** Collected data entries **
____________

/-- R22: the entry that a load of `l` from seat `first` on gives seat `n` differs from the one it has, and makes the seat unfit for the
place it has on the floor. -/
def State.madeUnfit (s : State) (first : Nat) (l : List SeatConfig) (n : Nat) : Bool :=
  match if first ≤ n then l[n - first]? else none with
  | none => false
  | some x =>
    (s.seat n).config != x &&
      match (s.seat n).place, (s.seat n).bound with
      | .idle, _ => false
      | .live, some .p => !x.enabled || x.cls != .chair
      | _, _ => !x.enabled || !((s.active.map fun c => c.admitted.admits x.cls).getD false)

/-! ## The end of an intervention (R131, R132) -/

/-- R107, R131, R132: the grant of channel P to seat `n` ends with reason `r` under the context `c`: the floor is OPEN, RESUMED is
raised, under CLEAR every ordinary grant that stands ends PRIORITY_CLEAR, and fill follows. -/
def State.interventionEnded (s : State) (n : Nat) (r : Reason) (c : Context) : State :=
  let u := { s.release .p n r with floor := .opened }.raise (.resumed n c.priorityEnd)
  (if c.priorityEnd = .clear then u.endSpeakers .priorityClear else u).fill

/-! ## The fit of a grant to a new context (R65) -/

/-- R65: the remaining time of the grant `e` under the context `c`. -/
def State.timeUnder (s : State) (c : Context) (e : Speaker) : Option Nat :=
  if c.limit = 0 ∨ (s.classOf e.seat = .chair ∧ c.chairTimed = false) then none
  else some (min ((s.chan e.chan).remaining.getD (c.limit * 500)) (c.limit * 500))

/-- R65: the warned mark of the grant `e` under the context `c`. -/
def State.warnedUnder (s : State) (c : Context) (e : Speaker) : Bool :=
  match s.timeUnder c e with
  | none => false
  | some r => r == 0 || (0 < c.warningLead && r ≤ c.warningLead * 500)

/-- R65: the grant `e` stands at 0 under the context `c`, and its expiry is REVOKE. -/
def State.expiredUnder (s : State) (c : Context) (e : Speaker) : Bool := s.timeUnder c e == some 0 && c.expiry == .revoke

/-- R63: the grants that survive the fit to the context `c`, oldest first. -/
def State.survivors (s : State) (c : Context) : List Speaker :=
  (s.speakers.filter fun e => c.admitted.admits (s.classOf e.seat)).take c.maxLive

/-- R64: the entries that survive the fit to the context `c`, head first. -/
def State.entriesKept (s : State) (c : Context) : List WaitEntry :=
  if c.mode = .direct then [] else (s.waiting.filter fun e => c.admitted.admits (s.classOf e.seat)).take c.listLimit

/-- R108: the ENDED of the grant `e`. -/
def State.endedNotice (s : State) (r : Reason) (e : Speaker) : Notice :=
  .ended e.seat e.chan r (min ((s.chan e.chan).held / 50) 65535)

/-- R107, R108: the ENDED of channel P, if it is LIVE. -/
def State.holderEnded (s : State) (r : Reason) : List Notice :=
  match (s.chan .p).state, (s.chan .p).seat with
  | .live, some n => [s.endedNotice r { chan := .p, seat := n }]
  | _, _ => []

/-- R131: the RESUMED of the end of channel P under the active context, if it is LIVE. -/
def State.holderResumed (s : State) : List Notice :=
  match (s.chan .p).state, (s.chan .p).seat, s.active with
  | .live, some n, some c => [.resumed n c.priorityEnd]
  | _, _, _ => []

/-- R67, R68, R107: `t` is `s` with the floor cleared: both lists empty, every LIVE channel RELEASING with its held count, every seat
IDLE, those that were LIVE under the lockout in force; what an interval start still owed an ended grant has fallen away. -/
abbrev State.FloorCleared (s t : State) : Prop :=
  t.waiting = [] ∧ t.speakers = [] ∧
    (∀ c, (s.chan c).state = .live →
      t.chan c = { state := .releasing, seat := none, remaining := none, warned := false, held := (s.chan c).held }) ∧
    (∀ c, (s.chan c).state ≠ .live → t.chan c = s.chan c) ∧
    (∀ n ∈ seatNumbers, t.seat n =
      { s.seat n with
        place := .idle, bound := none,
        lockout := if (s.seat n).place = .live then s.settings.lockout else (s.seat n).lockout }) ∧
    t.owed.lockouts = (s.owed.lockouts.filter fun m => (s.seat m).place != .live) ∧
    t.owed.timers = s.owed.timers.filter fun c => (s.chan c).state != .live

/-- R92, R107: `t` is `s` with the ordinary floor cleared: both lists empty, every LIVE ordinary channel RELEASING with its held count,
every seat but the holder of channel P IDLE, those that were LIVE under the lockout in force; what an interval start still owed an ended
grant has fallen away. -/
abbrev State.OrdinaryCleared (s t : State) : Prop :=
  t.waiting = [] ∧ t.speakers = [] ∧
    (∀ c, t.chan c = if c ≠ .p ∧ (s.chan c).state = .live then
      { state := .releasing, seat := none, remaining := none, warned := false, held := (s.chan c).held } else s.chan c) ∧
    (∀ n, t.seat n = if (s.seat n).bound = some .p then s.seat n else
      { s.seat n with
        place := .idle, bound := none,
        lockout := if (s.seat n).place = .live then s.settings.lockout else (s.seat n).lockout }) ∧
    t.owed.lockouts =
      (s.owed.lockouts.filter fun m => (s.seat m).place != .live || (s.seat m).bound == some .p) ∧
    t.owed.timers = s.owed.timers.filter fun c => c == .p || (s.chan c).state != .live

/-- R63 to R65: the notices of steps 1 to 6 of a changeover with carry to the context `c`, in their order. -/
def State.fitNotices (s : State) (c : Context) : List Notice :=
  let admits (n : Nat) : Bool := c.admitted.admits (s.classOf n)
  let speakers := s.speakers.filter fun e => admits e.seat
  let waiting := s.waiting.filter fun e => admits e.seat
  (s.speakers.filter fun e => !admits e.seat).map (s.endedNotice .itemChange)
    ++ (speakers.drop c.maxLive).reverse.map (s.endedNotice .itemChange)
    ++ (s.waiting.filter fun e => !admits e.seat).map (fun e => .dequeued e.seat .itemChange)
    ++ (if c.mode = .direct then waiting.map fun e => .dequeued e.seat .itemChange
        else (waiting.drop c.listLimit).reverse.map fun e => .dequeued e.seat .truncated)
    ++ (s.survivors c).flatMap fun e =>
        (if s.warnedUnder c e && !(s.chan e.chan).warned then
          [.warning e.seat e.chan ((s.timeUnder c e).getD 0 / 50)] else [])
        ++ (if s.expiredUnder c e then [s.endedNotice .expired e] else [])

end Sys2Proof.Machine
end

____________

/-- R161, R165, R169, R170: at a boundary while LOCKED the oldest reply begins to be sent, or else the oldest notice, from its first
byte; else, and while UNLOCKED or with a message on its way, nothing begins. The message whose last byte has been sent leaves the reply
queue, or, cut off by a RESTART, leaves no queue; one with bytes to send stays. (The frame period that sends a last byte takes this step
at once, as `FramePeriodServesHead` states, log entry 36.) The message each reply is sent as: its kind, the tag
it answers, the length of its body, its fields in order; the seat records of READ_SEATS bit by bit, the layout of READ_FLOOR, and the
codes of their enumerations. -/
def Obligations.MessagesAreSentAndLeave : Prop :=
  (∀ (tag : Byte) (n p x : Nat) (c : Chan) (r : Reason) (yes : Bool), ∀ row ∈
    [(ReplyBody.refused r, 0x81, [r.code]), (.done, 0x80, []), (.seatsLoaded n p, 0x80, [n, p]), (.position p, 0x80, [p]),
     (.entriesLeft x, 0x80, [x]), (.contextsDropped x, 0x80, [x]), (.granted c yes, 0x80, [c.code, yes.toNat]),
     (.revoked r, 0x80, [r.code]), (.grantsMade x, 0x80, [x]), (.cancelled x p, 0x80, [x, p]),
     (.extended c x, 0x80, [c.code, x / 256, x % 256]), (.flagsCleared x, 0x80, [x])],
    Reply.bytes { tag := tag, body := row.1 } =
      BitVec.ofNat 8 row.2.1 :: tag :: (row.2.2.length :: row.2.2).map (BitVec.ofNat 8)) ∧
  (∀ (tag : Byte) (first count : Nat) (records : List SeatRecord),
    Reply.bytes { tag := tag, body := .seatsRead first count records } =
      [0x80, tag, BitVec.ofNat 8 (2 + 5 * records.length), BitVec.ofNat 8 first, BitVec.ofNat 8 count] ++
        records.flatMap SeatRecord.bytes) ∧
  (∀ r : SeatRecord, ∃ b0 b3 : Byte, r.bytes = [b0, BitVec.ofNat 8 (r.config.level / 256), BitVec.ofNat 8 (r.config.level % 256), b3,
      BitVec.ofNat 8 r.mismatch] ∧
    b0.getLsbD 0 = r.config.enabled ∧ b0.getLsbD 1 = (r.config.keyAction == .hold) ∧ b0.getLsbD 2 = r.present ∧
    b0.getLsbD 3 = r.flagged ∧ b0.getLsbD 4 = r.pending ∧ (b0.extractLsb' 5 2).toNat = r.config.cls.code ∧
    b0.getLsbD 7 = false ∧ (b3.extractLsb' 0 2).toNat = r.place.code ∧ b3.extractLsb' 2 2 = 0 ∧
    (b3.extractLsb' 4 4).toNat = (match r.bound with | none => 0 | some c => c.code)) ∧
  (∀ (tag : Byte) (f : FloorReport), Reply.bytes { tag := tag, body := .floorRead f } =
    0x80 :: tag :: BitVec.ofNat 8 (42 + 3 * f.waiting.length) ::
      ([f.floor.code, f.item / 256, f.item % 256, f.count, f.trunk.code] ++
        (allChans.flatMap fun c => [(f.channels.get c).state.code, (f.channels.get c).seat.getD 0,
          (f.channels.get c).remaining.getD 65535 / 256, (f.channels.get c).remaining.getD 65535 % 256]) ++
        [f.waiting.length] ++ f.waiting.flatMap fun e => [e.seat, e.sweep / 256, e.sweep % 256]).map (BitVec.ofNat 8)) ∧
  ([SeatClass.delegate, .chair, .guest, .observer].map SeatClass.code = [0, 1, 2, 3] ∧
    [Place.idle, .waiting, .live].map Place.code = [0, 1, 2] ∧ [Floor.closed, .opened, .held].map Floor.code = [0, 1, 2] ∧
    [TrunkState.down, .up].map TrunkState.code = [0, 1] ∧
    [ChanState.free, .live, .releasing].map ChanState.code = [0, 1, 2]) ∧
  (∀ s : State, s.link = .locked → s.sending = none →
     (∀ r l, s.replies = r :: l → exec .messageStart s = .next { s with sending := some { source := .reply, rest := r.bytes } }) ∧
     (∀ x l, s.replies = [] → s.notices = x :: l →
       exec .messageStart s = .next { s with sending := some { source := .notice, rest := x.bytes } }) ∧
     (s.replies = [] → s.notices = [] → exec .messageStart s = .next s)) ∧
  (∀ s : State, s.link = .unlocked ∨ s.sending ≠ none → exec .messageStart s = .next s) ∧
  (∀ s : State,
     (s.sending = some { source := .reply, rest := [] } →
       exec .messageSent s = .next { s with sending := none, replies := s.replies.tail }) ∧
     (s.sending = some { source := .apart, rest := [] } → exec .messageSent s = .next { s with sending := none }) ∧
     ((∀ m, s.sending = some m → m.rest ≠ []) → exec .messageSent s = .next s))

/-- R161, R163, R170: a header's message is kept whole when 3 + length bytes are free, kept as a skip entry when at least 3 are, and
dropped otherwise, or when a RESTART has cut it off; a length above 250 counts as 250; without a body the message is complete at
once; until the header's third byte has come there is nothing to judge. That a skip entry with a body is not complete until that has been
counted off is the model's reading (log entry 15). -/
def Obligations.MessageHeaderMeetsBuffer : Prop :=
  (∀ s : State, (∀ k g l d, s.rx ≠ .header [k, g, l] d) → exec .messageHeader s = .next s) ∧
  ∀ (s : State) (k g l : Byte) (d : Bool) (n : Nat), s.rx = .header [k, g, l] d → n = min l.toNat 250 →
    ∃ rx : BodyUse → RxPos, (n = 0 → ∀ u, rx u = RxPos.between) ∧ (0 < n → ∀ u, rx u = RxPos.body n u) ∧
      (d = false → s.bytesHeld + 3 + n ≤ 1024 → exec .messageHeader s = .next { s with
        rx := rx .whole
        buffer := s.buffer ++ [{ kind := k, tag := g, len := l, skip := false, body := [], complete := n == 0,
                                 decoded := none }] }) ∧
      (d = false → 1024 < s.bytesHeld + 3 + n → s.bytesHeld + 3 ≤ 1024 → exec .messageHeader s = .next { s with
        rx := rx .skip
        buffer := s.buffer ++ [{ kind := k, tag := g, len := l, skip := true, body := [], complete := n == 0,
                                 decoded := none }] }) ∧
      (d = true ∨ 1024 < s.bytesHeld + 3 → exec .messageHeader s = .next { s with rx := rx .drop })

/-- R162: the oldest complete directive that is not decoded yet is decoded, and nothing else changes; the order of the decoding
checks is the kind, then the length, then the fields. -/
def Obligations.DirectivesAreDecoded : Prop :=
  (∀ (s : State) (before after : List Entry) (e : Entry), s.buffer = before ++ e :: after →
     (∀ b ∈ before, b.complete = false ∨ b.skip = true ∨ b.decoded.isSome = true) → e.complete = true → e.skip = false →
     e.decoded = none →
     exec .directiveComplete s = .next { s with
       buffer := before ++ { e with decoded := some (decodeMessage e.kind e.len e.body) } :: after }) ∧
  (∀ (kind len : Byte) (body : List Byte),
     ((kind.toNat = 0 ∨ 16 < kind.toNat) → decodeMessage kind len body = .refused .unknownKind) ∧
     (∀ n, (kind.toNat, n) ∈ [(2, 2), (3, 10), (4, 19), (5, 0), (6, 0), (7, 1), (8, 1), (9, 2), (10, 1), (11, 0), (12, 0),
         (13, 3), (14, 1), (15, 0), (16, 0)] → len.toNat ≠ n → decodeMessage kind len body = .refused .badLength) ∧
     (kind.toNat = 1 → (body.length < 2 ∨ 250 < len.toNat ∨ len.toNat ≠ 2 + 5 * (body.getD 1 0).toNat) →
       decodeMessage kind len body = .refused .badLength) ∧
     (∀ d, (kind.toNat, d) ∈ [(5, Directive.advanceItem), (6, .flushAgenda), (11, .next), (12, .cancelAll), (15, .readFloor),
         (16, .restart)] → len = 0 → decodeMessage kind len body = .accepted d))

____________

** Exercise objective **
Would you please repeat exactly the lines above, starting at the line with "(13, 3), (14, 1), (15, 0), (16, 0)]" and stopping at the line with "(16, .restart)] →", both included?

** Solution for this task **
         (13, 3), (14, 1), (15, 0), (16, 0)] → len.toNat ≠ n → decodeMessage kind len body = .refused .badLength) ∧
     (kind.toNat = 1 → (body.length < 2 ∨ 250 < len.toNat ∨ len.toNat ≠ 2 + 5 * (body.getD 1 0).toNat) →
       decodeMessage kind len body = .refused .badLength) ∧
     (∀ d, (kind.toNat, d) ∈ [(5, Directive.advanceItem), (6, .flushAgenda), (11, .next), (12, .cancelAll), (15, .readFloor),
         (16, .restart)] → len = 0 → decodeMessage kind len body = .accepted d))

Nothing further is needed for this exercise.